-- ==== Sys2Proof/Machine/Dispatch.lean ====
section
/-! DEFINITION. One arm for each row of the opcode table (R66). -/

namespace Sys2Proof.Machine

def exec (i : Instr) (s : State) : Host.Outcome State Fault Refusal :=
  match i with
  | .decNEndF h => Sys2Proof.Machine.execDecNEndF h s
  | .decNEndE h => Sys2Proof.Machine.execDecNEndE h s
  | .decNEsc h => Sys2Proof.Machine.execDecNEsc h s
  | .decNLit h b => Sys2Proof.Machine.execDecNLit h b s
  | .decEEscEnd h => Sys2Proof.Machine.execDecEEscEnd h s
  | .decEEscEsc h => Sys2Proof.Machine.execDecEEscEsc h s
  | .decEBad h b => Sys2Proof.Machine.execDecEBad h b s
  | .decREnd h => Sys2Proof.Machine.execDecREnd h s
  | .decRSkip h b => Sys2Proof.Machine.execDecRSkip h b s
  | .encStart h => Sys2Proof.Machine.execEncStart h s
  | .encDataEnd h => Sys2Proof.Machine.execEncDataEnd h s
  | .encDataEsc h => Sys2Proof.Machine.execEncDataEsc h s
  | .encDataLit h b => Sys2Proof.Machine.execEncDataLit h b s
  | .encFinish h => Sys2Proof.Machine.execEncFinish h s
  | .decNew cap => Sys2Proof.Machine.execDecNew cap s
  | .encNew lead => Sys2Proof.Machine.execEncNew lead s
  | .decReset h => Sys2Proof.Machine.execDecReset h s
  | .encReset h => Sys2Proof.Machine.execEncReset h s
  | .drop c => Sys2Proof.Machine.execDrop c s

end Sys2Proof.Machine
end

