/-- Settles O1, from the equations of a step with and without a pending event. -/
theorem stepRunsTheNextEvent : Obligations.StepRunsTheNextEvent := by
  refine ⟨?_, ?_, ?_⟩
  · rintro s e rest i hin rfl -
    exact step_event hin
  · intro s h b d hd
    exact viewFor_byte hd b
  · intro s hin
    exact step_idle hin

end Sys2Proof.Machine

/-! ### The invariant of the machine: every effect of an instruction keeps every port well -/

namespace Sys2Proof.Machine

/-- The capacity invariant, as the rules say it (R29). -/
theorem bounded_iff (d : Decoder) : d.bounded = true ↔ FitsBound d.cap d.buf.length := by
  unfold Decoder.bounded FitsBound
  cases d.cap <;> simp

/-- What is asked of a delivered frame, as the rules say it (R115, R120). -/
theorem okFor_frame_iff (cap : Option Nat) (f : List Byte) :
    DecOutcome.okFor cap (.frame f) = true ↔ f ≠ [] ∧ FitsBound cap f.length := by
  unfold DecOutcome.okFor FitsBound
  cases cap <;> simp

/-- An outcome that respects a bound is one that a decoder without a bound may have had. -/
theorem okFor_none {cap : Option Nat} {o : DecOutcome} (ho : o.okFor cap = true) : o.okFor none = true := by
  cases o with
  | frame f => exact (okFor_frame_iff none f).2 ⟨((okFor_frame_iff cap f).1 ho).1, nofun⟩
  | noFrame => rfl
  | err _ => rfl

/-- An append delivers nothing. -/
theorem tryAppend_okFor (d : Decoder) (v : Byte) (cap : Option Nat) : (tryAppend d v).2.okFor cap = true := by
  unfold tryAppend
  split <;> rfl

/-- A fresh decoder respects any bound. -/
@[simp] theorem freshDecoder_bounded (cap : Option Nat) : (freshDecoder cap).bounded = true :=
  (bounded_iff _).2 fun c _ => Nat.zero_le c

/-- A transition from a buffer within its bound leaves one, and what it delivers is neither empty nor too long: a frame
is the buffer itself, and only the row that asks for a buffer that is not empty delivers one. -/
theorem DecTransition.keepsBound {d : Decoder} {r : Decoder × DecOutcome} (hr : DecTransition d r)
    (hd : d.bounded = true) : r.1.bounded = true ∧ r.2.okFor d.cap = true := by
  cases hr with
  | delivered _ hb =>
    exact ⟨freshDecoder_bounded d.cap, (okFor_frame_iff d.cap d.buf).2 ⟨hb, (bounded_iff d).1 hd⟩⟩
  | unchanged _ => exact ⟨hd, rfl⟩
  | escaped _ => exact ⟨hd, rfl⟩
  | appended v _ => exact ⟨tryAppend_bounded hd v, tryAppend_okFor d v d.cap⟩
  | violated _ => exact ⟨hd, rfl⟩
  | recovered _ => exact ⟨freshDecoder_bounded d.cap, rfl⟩

/-! ### Ports -/

/-- The invariant of a port whose decoder exists. -/
theorem DecPort.ok_iff_of_ctx {p : DecPort} {d : Decoder} (hp : p.ctx = some d) :
    p.ok = true ↔ d.bounded = true ∧ p.outs.all (DecOutcome.okFor d.cap) = true := by
  simp [DecPort.ok, hp]
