-- ==== Sys2Proof/Config.lean ====
section
/-! DEFINITION. What the manual leaves open: free values, and functions it gives only by reference to
an outside standard. None has a body a proof can see (notes/assumptions/3, 12 and 13). -/

namespace Sys2Proof.Config

/-- How many ticks channel `ch` counts while the hub time island counts `n`, at free-value number `k`:
no two references are locked to one another (R16). -/
opaque channelTicks : (k ch n : Nat) → Nat

/-- A uniformly drawn number for the back-off of R353. -/
opaque backoffDraw : (k : Nat) → Nat

/-- The on-chip random source (R463, R469 GENERATE). -/
opaque random : (k : Nat) → BitVec 384

/-- A byte the manual leaves open (contents of a health report's test results and the like). -/
opaque freeByte : (k : Nat) → Byte

/-- A word the manual leaves open. -/
opaque freeWord : (k : Nat) → Word

/-- HMAC-SHA-384 of FIPS 198-1 over a key and a message (R467, R469). -/
opaque hmacSha384 : List Byte → List Byte → BitVec 384

/-- SHA-384 of FIPS 180-4 (R468, R493). -/
opaque sha384 : List Byte → BitVec 384

/-- ECDSA P-384 verification of FIPS 186-5: public key X ∥ Y, digest, r ∥ s (R469, R493). -/
opaque ecdsaP384 : List Byte → List Byte → List Byte → Bool

/-- Whether 96 bytes X ∥ Y name a point of P-384 (R469 IMPORT). -/
opaque onP384 : List Byte → Bool

/-- The Syfaeg signing public key X ∥ Y of a KEY_INDEX (R494). -/
opaque signingKey : (index : Nat) → List Byte

/-- CRC-32 (IEEE 802.3 polynomial) of R439. -/
opaque crc32 : List Byte → Word

/-- Temperature in thousandths of a degree from a PT1000 resistance in milliohm (R392, IEC 60751). -/
opaque pt1000MilliC : (milliohm : Int) → Int

/-- Temperature in thousandths of a degree from an NTC resistance in milliohm, NOM and BETA (R392). -/
opaque ntcMilliC : (milliohm : Int) → (nom beta : Nat) → Int

/-- HIST_SLOT that Watershed gives a point with a history (R44, R156): the manual gives no rule for it. -/
opaque historySlot : (handle : Nat) → Nat

/-- The fixed gains of the channel servo, which the manual does not publish (R208; log 138). -/
opaque channelKp : Nat
opaque channelKi : Nat

/-- Factory address of port `i` of the module with a serial number, as a number whose first octet is most
significant (R365, R411). -/
opaque factoryMac : (serial : Slot) → (i : Nat) → Nat

/-- The hub temperature and supply readings the SMBus reports (R112) at free-value number `k`. -/
opaque reading : (k : Nat) → BitVec 16

end Sys2Proof.Config
end

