-- ==== Sys2Proof/Machine/Decl.lean ====
section
/-! DEFINITION. Declarations (R150 to R164, R187): the checks of SUBMIT, withdrawal, and QUERY. -/

namespace Sys2Proof.Machine

/-- The declaration buffer of a function (R191). -/
def declBuf (s : State) (fn : Nat) : List Word := (List.range 16).map (fun i => s.regF fn (0x40000 + 4 * i))

/-- Fill the declaration buffer. -/
def setDeclBuf (s : State) (fn : Nat) (ws : List Word) : State :=
  (ws.zipIdx).foldl (fun s p => s.setReg (fn * 0x1000000 + 0x40000 + 4 * p.2) p.1) s

/-- DECLSTAT after a command (R153). -/
def declDone (s : State) (fn res id : Nat) : State :=
  s.modFn fn (fun f => { f with declCmd := 0, declRes := res, declId := id })

/-- Declaration commands end with STATE_ERR: a STANDBY or SYNCING module (R400), DECOMMISSIONED (R484), after a
power-fail warning (R436). -/
def declRefused (s : State) : Bool := s.standby || s.lc.state = 5 || s.pwr.warn

/-- Commands of a function whose basin is off are refused (R56), with STATE_ERR (log 132). -/
def basinOff (s : State) (fn : Nat) : Bool := !s.basinEn fn || !s.vfPresent fn

/- ### Parsing (R155 to R162) -/

/-- An ASSIGN record. -/
def assignOf (ws : List Word) (ord : Nat) : Assign :=
  { res := rec64 ws 8 0 3, channel := rec64 ws 9 0 3, segment := rec64 ws 9 3 2, first := rec64 ws 10 0 8,
    count := rec64 ws 11 0 8, basin := rec64 ws 12 0 6, slots := rec64 ws 14 0 16, priv := rec64 ws 16 0 8,
    idFirst := rec64 ws 20 0 29, idLast := rec64 ws 24 0 29, ide := recBit ws 20 29, decl := ws, ord := ord }

/-- A POINT record of basin `b` at handle `h`. -/
def pointOf (b h : Nat) (ws : List Word) : Point :=
  let origin := rec64 ws 8 0 2
  let field : Bool := origin = 0
  let seg := if field then rec64 ws 10 3 2 else 0
  let hist := recBit ws 9 6
  { owner := b, origin := origin, type := rec64 ws 8 2 3, write := rec64 ws 8 5 2, cov := rec64 ws 9 0 2,
    pinned := recBit ws 1 0, channel := if origin < 2 then rec64 ws 10 0 3 else 0, segment := seg,
    node := if field ∧ 2 ≤ seg then rec64 ws 11 0 6 else 0, index := rec64 ws 12 0 16,
    thresh := BitVec.ofNat 32 (rec64 ws 16 0 32), minInt := rec64 ws 20 0 16, maxInt := rec64 ws 22 0 16,
    histSlot := if hist then h else 0xFFFF, histDepth := if hist then rec64 ws 9 2 4 else 0,
    enumCount := if rec64 ws 8 2 3 = 5 then rec64 ws 24 0 16 else 0, ringDecl := rec64 ws 14 0 5, ring := 255,
    told := 255, subs := 0, inEffect := false, canId := rec64 ws 28 0 29, ide := recBit ws 28 29, byteOfs := rec64 ws 32 0 6,
    bit := rec64 ws 33 0 3, loopItem := rec64 ws 33 4 2, decl := ws, mir := Mirror.never, lastVal := 0, lastQual := 0,
    lastTick := 0, minDone := true, held := false, own := Mirror.never, chTag := b, chWrite := rec64 ws 8 5 2 }

/-- A LOOP record of basin `b`. -/
def loopOf (b : Nat) (ws : List Word) : Loop :=
  { basin := b, fast := recBit ws 8 0, priv := recBit ws 8 1, phaseFixed := recBit ws 8 2, pin := recBit ws 1 0,
    pinCh := rec64 ws 9 0 3, pinSlot := rec64 ws 10 0 10, period := rec64 ws 12 0 20, phaseDecl := rec64 ws 16 0 20,
    pv := rec64 ws 20 0 14, sp := rec64 ws 22 0 16, outp := rec64 ws 24 0 14, ff := rec64 ws 26 0 16,
    track := rec64 ws 28 0 16, decl := ws, st := .pending, channel := 0, slot := 0, phase := rec64 ws 16 0 20,
    lane := 0, fails := 0, gone := false }

/-- A SUB record of basin `b`. -/
def subOf (b : Nat) (ws : List Word) : Sub :=
  { basin := b, channel := rec64 ws 8 0 3, segment := rec64 ws 8 3 2, form := rec64 ws 9 0 2, ide := recBit ws 9 2,
    ringDecl := rec64 ws 10 0 5, ring := 255, node := rec64 ws 11 0 8, id1 := rec64 ws 12 0 29,
    id2 := rec64 ws 16 0 29, decl := ws }

/-- A PASS record. -/
def passOf (ws : List Word) : Pass :=
  { grantor := rec64 ws 8 0 6, grantee := rec64 ws 9 0 6, first := rec64 ws 10 0 14, count := rec64 ws 12 0 9,
    ringDecl := rec64 ws 14 0 5, ring := 255, expiry := rec64 ws 16 0 48, suspended := false, decl := ws }

/-- What an ACTION record does (R228). -/
def actKindOf (s : State) (ws : List Word) : ActKind :=
  match rec64 ws 8 0 4 with
  | 0 => .dout (BitVec.ofNat 8 (rec64 ws 32 0 8)) (BitVec.ofNat 8 (rec64 ws 33 0 8))
  | 1 => .aout (rec64 ws 32 0 2) (rec64 ws 34 0 16)
  | 2 => .burst (BitVec.ofNat 8 (rec64 ws 32 0 8)) (rec64 ws 34 0 16) (rec64 ws 36 0 16)
  | 3 =>
    let len := rec64 ws 36 0 5
    let ide := recBit ws 32 29
    .canFrame (rec64 ws 30 3 2) (canFrameOf s (rec64 ws 30 0 3) (rec64 ws 30 3 2)
      (if ide then rec64 ws 32 0 29 else rec64 ws 32 0 11) ide (recBit ws 32 30) (recBit ws 32 31) (recBit ws 36 5)
      len ((List.range 16).map (fun i => BitVec.ofNat 8 (rec64 ws (38 + i) 0 8))))
  | 4 => .pointWrite (rec64 ws 32 0 14) (BitVec.ofNat 64 (rec64 ws 40 0 64))
  | _ => .loopGroup (rec64 ws 32 0 2) ((List.range (rec64 ws 33 0 8)).map (fun i => rec64 ws (34 + 2 * i) 0 13))

/-- The table of an ACTION record (R224). -/
def actTableOf (s : State) (ws : List Word) : Nat :=
  match rec64 ws 8 0 4 with
  | 4 => match amGet s.points (rec64 ws 32 0 14) with | some p => ptTable p | none => 8
  | 5 => 8
  | _ => rec64 ws 30 0 3

/-- The entry of an ACTION record (R227). -/
def actEntryOf (s : State) (b id : Nat) (ws : List Word) : Entry :=
  { descEntry .declared (actKindOf s ws) b 0 1024 0 (rec64 ws 10 0 16) (mkInstant (rec64 ws 12 0 32) (rec64 ws 16 0 48))
    with report := recBit ws 9 0, nocomp := recBit ws 9 1, period := rec64 ws 24 0 32, count := rec64 ws 28 0 16,
         actId := id }

/- ### Checks of SUBMIT (R153) -/

/-- The first check that fails, of results in order. -/
def firstFail (checks : List (Bool × Nat)) : Nat :=
  match checks.find? (fun c => c.1) with
  | some c => c.2
  | none => 1

/-- An identifier of a width is in range. -/
def idOk (ide : Bool) (id : Nat) : Bool := ide || id < 2048

/-- Every basin boundary of the CAN identifiers of a controller from `lo` to `hi`. -/
def idBounds (s : State) (n x : Nat) (ide : Bool) (lo hi : Nat) : List Nat :=
  lo :: (s.ws.assigns.flatMap (fun p =>
    if p.2.res = 1 ∧ p.2.channel = n ∧ p.2.segment = x ∧ p.2.ide = ide then
      [p.2.idFirst, p.2.idLast + 1].filter (fun i => lo < i && i ≤ hi) else []))

/-- Every identifier a subscription accepts belongs to basin `b` (R160). -/
def subOwned (s : State) (b : Nat) (q : Sub) : Bool :=
  if 2 ≤ q.segment then q.node = 0xFF || nodeBasin s q.channel q.segment q.node = b
  else
    let w := if q.ide then 29 else 11
    let foreign (i : Nat) : Bool := idBasin s q.channel q.segment i q.ide ≠ b
    match q.form with
    | 0 => !foreign q.id1
    | 1 => (idBounds s q.channel q.segment q.ide q.id1 q.id2).all (fun i => !foreign i)
    | _ =>
      let bs := ((idBounds s q.channel q.segment q.ide 0 (2 ^ w - 1)).foldl (fun l i => insertNat i l) [])
      (bs.zip (bs.drop 1 ++ [2 ^ w])).all (fun p =>
        !foreign p.1 || (match maskNext w q.id1 q.id2 p.1 with | some i => p.2 ≤ i | none => true))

------------------------------------------------------------

> [TASK TO CARRY OUT]: Repeat exactly the lines above, starting with the first line of the records and finishing with the line holding "Sys2Proof.Machine.execEncNew lead s". Add no other line.

> [RESPONSE TO THE TASK]:
-- ==== Sys2Proof/Machine/Dispatch.lean ====
section
/-! DEFINITION. One arm for each row of the opcode table (R66). -/

namespace Sys2Proof.Machine

def exec (i : Instr) (s : State) : Host.Outcome State Fault Refusal :=
  match i with
  | .decNEndF h => Sys2Proof.Machine.execDecNEndF h s
  | .decNEndE h => Sys2Proof.Machine.execDecNEndE h s
  | .decNEsc h => Sys2Proof.Machine.execDecNEsc h s
  | .decNLit h b => Sys2Proof.Machine.execDecNLit h b s
  | .decEEscEnd h => Sys2Proof.Machine.execDecEEscEnd h s
  | .decEEscEsc h => Sys2Proof.Machine.execDecEEscEsc h s
  | .decEBad h b => Sys2Proof.Machine.execDecEBad h b s
  | .decREnd h => Sys2Proof.Machine.execDecREnd h s
  | .decRSkip h b => Sys2Proof.Machine.execDecRSkip h b s
  | .encStart h => Sys2Proof.Machine.execEncStart h s
  | .encDataEnd h => Sys2Proof.Machine.execEncDataEnd h s
  | .encDataEsc h => Sys2Proof.Machine.execEncDataEsc h s
  | .encDataLit h b => Sys2Proof.Machine.execEncDataLit h b s
  | .encFinish h => Sys2Proof.Machine.execEncFinish h s
  | .decNew cap => Sys2Proof.Machine.execDecNew cap s
  | .encNew lead => Sys2Proof.Machine.execEncNew lead s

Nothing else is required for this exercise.